Hopefully, the students can also contribute to the start of our lab Wiki.

22 September, 2020


Hybrid lab meeting

All of our lab meetings are still held via Zoom, but today we succumbed to the temptation and held the lab meeting in a hybrid format (at a safe distance and sticking to the maximum occupancy of the meeting room): Only Saskia was working from home.
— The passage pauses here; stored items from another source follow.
/-- The parameter image is chosen (R85); a programming of STATE waits for its work leave. -/
def State.chooseImage (s : State) : State :=
  let s := s.findSlots
  let c (n : Nat) : Bool := [IMG_TRIAL, IMG_BOOTED, IMG_COMMITTED].contains (s.slot n).state
  let best := if c 0 && (!c 1 || decide ((s.slot 1).seq < (s.slot 0).seq)) then some 0 else if c 1 then some 1 else none
  let t := { s with par := { s.par with active := best } }
  match best with
  | none => t
  | some n => if (s.slot n).state = IMG_COMMITTED then t else t.askHoldup false (.bootProgram n)

/-- Phase 4 ends, or the module is in recovery (R577, R579, R583); then the parameter image is chosen. -/
def State.loader (s : State) : State :=
  let t := State.chooseFw 3 s
  match t.sys.fwActive with
  | none => t.updSys fun x => { x with recovery := true }
  | some n =>
    let x := t.fw n
    (([2, 3, 4].foldl (fun (u : State) k => u.islandHash x k) t).updSys fun x => { x with recovery := false, ended := x.ended ||| 16#10 }).chooseImage

/-! ### Phases (R577) -/

/-- The phases that a phase waits for have ended. -/
def State.phaseFree (s : State) (n : Nat) : Bool :=
  let e (k : Nat) : Bool := s.sys.ended.getLsbD k
  match n with
  | 3 => e 2
  | 4 => e 1
  | 5 => e 4 || decide (s.sys.startAt + sec ≤ s.now)
  | 6 => e 4
  | 7 => e 3 && e 6
  | 8 => e 7
  | 9 => e 8
  | _ => true

/-- The number of a phase. -/
def PhaseEnd.num : PhaseEnd → Nat
  | .obsidian _ => 1
  | .granite _ => 2
  | .collector _ => 3
  | .loader => 4
  | .jasper .. => 5
  | .vexnil => 6
  | .ring => 7
  | .lease => 8
  | .ready => 9

/-- Vexnil has started (R577 phase 6): every entry takes its value, the tables come from the active image, and the hosts may come. The collector keeps its
reactions through an application reset (R575). -/
def State.vexnilStart (s : State) : State :=
  let img : ImgTables := match s.par.active with
    | some n => (s.slot n).tables
    | none => {}
  let reactions := if 4 ≤ s.sys.cause then s.flt.reactions else img.reactions
  let t := { s.takeTables img with
    mbx := { s.mbx with hosts := s.imageHosts s.par.active }
    can := { s.can with ctls := img.can.mapV fun _ r => { cfg := r } }
    pins := { s.pins with ethPhyRstN := true } }
  let t := ({ t with flt := { t.flt with reactions := reactions } }).latchBoot.loadInsts
  let t := t.raise 0x01 0x0001 s.sys.cause
  match s.sys.rollback with
  | some n => (t.raise 0x01 0x0002 n).updSys fun x => { x with rollback := none }
  | none => t

/-- Start-up is complete (R543): STANDBY, or OUT while a trigger of R545 holds the module there. -/
def State.startupDone (s : State) : State :=
  let out := s.grn.safeState || s.grn.halted || s.obs.lifecycle == 4
  let t := s.updPair fun x => { x with role := if out then ROLE_OUT else ROLE_STANDBY, firstScan := some (x.firstScan.getD s.now) }
  t.claimLapsed

/-- What the end of a phase does. -/
def State.phaseEffect (s : State) (p : PhaseEnd) : State :=
  match p with
  | .obsidian kekLost => s.obsStart kekLost
  | .granite ok =>
    let t := { s with grn := { s.grn with ready := ok, conns := startConns s.grn.image s.now } }
    let t := if ok then t else t.enterSafe
    t.sendChanged
  | .collector ok =>
    let good := ok && !s.grn.halted
    { s with flt := { s.flt with testOk := good, request := s.flt.request || !good } }.noteDegraded
  | .loader => s
  | .jasper check rtc => s.jasperStart check rtc
  | .vexnil => s.vexnilStart
  | .ring => s.startupDone
  | .lease => s
  | .ready => (s.updSys fun x => { x with ready := true }).raise 0x01 0x0003 ((s.now - s.sys.pgAt) / ms)

/-- Phase 6 waits for the programming of STATE that R85 asks for. -/
def State.bootWaits (s : State) : Bool :=
  let boot (w : Work) : Bool := match w.what with
    | .bootProgram _ => true
    | _ => false
  s.lv.workWait.any boot || s.lv.workGrant.any boot

/-- The work of phase 8 has ended (R544, R577): an active module has published its ledger, a standby may claim and its start wait is over, and a module that is
held OUT has nothing to claim (R578; DEDUCED, assumption 150). -/
def State.leaseSettled (s : State) : Bool := if s.isActive then s.lv.published else s.pair.role != ROLE_STANDBY || s.mayClaim

/-- STARTUP_PHASE_DONE (R577, R578): the phase's work has ended. -/
def execStartupPhaseDone (phase : PhaseEnd) (s : State) : Host.Outcome State Fault Refusal :=
  let n := phase.num
  if s.sys.pg = false ∨ s.sys.pfw ∨ s.sys.ended.getLsbD n ∨ s.phaseFree n = false ∨ (n = 6 ∧ s.bootWaits) ∨ (n = 8 ∧ s.leaseSettled = false) then .next s
  else
    let t := if n = 4 then s.loader
      else (s.phaseEffect phase).updSys fun x => { x with ended := x.ended ||| (1#10 <<< n) }
    .next (t.updSys fun x => { x with phase := phaseOf x.ended })

/-! ### Commands (R584 to R588) -/

/-- The effect of SYS_RESET up to its posting (R585). -/
def sysReset (c : InFlight) (s : State) : State :=
  if 1 < c.desc.u 32 1 ∨ 1 < c.desc.u 33 1 then s.fail c.uid ST_BAD_PARAM
  else if s.isActive ∧ s.isPaired ∧ c.desc.u 33 1 = 0 then s.fail c.uid ST_BUSY
  else s.endCmd c.uid ST_OK [] [] 0 0

def execSysReset (q tag : Nat) (s : State) : Host.Outcome State Fault Refusal := startCommand 0x0100 q tag s sysReset

/-- The checks of a finished load (R586 checks 3 to 5): the status of the first that fails. -/
def State.bundleStatus (s : State) (b : List Byte) : Nat :=
  if bundleForm b = false then ST_BAD_PARAM
  else if bundleAuthentic b = false then ST_AUTH_FAIL
  else if fwbSec b < s.sys.fuse then ST_LOCKED
  else ST_OK

/-- A verified bundle in an EMPTY slot. -/
def fwSlotOf (b : List Byte) : FwSlot :=
  { state := 0xFF, version := fld b 8 4, secVersion := fwbSec b, proto := fld b 14 2, comps := bundleComps b, bytes := b, verified := true }

/-- The effect of SYS_FW_LOAD (R586). A load while the active slot is on trial, or while an activation of the slot waits, changes nothing; any other
failed check leaves the slot EMPTY (DEDUCED, assumption 54). -/
def sysFwLoad (c : InFlight) (s : State) : State :=
  let off := c.desc.u 32 4
  let last := c.desc.u 36 1
  let n := s.fwOther
  let had := if off = 0 then [] else (s.fw n).bytes
  let b := had ++ c.desc.data
  let onTrial : Bool := match s.sys.fwActive with
    | some a => (s.fw a).state == 0x7F || (s.fw a).state == 0x3F
    | none => false
  if onTrial || s.sys.activate.isSome then s.fail c.uid ST_BUSY
  else if off ≠ had.length ∨ (off ≠ 0 ∧ (s.fw n).verified) ∨ 192 * 1048576 < b.length ∨ 1 < last then (s.setFw n {}).fail c.uid ST_BAD_PARAM
  else if last = 0 then (s.setFw n { bytes := b }).endCmd c.uid ST_OK [] [] c.desc.data.length 0
  else
    let st := s.bundleStatus b
    if st = ST_OK then (s.setFw n (fwSlotOf b)).endCmd c.uid ST_OK [] [] c.desc.data.length 0
    else (s.setFw n {}).fail c.uid st

def execSysFwLoad (q tag : Nat) (s : State) : Host.Outcome State Fault Refusal := startCommand 0x0101 q tag s sysFwLoad

/-- The effect of SYS_FW_ACTIVATE up to its waits (R587); while another one waits it is refused (DEDUCED, assumption 54). -/
def sysFwActivate (c : InFlight) (s : State) : State :=
  let x := s.fw s.fwOther
  if s.sys.activate.isSome then s.fail c.uid ST_BUSY
  else if x.verified = false ∨ x.state ≠ 0xFF ∨ x.version ≠ c.desc.u 32 4 then s.fail c.uid ST_BAD_PARAM
  else if s.copyFits x 3 = false ∧ s.sealOpen = false then s.fail c.uid ST_LOCKED
  else if s.copyFits x 2 = false then s.updSys fun y => { y with activate := some (c.uid, true, s.now + 60 * sec) }
  else s.fwAsk c.uid

def execSysFwActivate (q tag : Nat) (s : State) : Host.Outcome State Fault Refusal := startCommand 0x0102 q tag s sysFwActivate

/-- FW_ACTIVATE_PULSE_TIMEOUT (R587 check 3). -/
def execFwActivatePulseTimeout (s : State) : Host.Outcome State Fault Refusal := match s.sys.activate with
  | some (uid, true, t) => if t ≤ s.now then .next ((s.updSys fun x => { x with activate := none }).fail uid ST_TIMEOUT) else .next s
  | _ => .next s

/-- The effect of SYS_FW_COMMIT (R588). -/
def sysFwCommit (c : InFlight) (s : State) : State :=
  let t := match s.sys.fwActive with
    | some n =>
      let x := s.fw n
      if x.state = 0x7F ∨ x.state = 0x3F then (s.setFw n { x with state := 0x1F }).updSys fun y => { y with fuse := max y.fuse x.secVersion } else s
    | none => s
  t.endCmd c.uid ST_OK [] [] 0 0

def execSysFwCommit (q tag : Nat) (s : State) : Host.Outcome State Fault Refusal := startCommand 0x0103 q tag s sysFwCommit

/-- The effect of SYS_FW_STATUS (R588). -/
def sysFwStatus (c : InFlight) (s : State) : State :=
  let ver (x : FwSlot) : Nat := if x.state = 0xFF ∧ x.verified = false then 0 else x.version
  s.answer c (pack [(1, s.sys.fwActive.getD 0xFF), (1, s.sys.f0.state), (1, s.sys.f1.state), (1, s.sys.fuse), (4, ver s.sys.f0), (4, ver s.sys.f1),
    (1, s.sys.cause)]) []

def execSysFwStatus (q tag : Nat) (s : State) : Host.Outcome State Fault Refusal := startCommand 0x0104 q tag s sysFwStatus

end Sys2Proof.Machine
end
Tanne and Yorick had experiments to perform in the lab and Renée was on campus for one of only two live lectures with the Frontiers in Medical Biology BSc students (which was also hybrid, running via Zoom with an owl so two students who could not make it to campus could attend).

2 September, 2020


Paper published in Genesis

The first mouse model generated in the lab has now been published as an open access paper in Genesis. You can get the PDF here if you want something that looks a bit prettier than the original preprint.

Congrats to all authors!

9 July, 2020


Paper accepted!

Our study "A novel Axin2 knock-in mouse model for visualization and lineage tracing of WNT/CTNNB1 responsive cells" by van de Moosdijk & van de Grift et al. was accepted for publication in genesis.

25 June, 2020


Fulbright Scholarship and Nijbakker-Morra fellowship awarded to Saskia de Man

In the spring of 2020, Saskia was awarded a Fulbright scholarship as well as a fellowship from the Nijbakker-Morra foundation. These funds will allow a short research visit to the United States.
A really cool collaboration is ready for take-off and we hope that the COVID-19 pandemic and travel restrictions will soon be lifted so Saskia can embark on this exciting scientific adventure.